● Exercise prompt: Find the line in the entries below that contains "rw [State.job?, State.faultRecord_dqu]". Repeat it exactly, and every line after it through the line that contains "def State.pended (s".

Stored items
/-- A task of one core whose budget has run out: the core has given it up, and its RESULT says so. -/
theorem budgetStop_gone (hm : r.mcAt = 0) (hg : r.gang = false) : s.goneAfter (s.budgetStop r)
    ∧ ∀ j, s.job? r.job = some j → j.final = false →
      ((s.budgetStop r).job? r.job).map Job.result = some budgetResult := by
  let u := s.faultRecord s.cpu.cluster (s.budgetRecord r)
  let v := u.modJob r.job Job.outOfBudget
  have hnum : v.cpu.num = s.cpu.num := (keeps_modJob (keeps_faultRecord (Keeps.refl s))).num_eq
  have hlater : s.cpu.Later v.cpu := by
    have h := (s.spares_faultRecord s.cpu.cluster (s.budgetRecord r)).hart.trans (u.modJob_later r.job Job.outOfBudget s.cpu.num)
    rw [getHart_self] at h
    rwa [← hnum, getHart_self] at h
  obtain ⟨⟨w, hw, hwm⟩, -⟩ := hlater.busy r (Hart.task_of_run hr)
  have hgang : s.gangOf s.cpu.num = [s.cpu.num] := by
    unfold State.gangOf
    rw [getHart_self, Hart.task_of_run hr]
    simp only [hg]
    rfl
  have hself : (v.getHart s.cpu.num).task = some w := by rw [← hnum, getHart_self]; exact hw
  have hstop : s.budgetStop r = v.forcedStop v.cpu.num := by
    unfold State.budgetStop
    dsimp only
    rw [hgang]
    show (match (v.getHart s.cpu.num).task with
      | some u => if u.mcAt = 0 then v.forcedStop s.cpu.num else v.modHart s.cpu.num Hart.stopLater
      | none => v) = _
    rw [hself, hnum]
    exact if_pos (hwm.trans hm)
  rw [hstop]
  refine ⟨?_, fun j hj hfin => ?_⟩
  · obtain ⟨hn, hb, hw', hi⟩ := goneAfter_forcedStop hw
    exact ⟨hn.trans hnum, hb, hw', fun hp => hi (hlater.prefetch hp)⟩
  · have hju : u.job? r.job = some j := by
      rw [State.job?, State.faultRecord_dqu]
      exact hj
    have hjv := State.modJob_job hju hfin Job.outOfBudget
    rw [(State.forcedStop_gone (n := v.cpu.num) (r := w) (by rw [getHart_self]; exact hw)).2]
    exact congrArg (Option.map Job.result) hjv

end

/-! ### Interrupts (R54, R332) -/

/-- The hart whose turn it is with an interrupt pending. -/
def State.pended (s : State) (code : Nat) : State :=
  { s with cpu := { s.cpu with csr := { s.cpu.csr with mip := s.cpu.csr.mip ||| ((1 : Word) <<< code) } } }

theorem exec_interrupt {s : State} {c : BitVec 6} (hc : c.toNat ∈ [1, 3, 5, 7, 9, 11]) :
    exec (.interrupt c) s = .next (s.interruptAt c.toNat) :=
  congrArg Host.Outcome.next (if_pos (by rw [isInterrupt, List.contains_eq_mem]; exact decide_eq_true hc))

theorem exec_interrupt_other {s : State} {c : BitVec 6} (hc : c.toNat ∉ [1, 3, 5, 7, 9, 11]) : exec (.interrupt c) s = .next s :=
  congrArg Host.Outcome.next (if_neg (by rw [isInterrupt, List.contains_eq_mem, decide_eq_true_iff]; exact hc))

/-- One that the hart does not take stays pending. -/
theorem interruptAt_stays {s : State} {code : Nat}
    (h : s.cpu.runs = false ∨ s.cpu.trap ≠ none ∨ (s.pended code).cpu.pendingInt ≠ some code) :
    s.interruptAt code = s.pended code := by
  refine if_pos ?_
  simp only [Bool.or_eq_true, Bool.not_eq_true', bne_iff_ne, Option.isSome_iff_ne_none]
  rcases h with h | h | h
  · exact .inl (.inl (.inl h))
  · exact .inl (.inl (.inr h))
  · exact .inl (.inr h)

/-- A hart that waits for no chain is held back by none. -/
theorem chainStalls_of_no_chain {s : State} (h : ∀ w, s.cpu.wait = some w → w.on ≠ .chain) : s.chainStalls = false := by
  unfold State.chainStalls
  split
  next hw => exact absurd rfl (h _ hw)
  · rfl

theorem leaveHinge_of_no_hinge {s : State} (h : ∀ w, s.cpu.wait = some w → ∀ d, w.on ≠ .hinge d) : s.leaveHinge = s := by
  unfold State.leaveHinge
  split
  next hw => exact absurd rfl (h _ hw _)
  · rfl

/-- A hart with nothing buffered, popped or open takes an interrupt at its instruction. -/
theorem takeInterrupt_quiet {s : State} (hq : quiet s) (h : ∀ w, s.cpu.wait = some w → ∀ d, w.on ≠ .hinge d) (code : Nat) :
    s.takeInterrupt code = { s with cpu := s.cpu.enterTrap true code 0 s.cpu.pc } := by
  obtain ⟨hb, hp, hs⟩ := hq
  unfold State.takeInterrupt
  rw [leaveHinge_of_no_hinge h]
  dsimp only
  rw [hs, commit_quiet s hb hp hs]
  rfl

● Reply:
      rw [State.job?, State.faultRecord_dqu]
      exact hj
    have hjv := State.modJob_job hju hfin Job.outOfBudget
    rw [(State.forcedStop_gone (n := v.cpu.num) (r := w) (by rw [getHart_self]; exact hw)).2]
    exact congrArg (Option.map Job.result) hjv

end

/-! ### Interrupts (R54, R332) -/

/-- The hart whose turn it is with an interrupt pending. -/
def State.pended (s : State) (code : Nat) : State :=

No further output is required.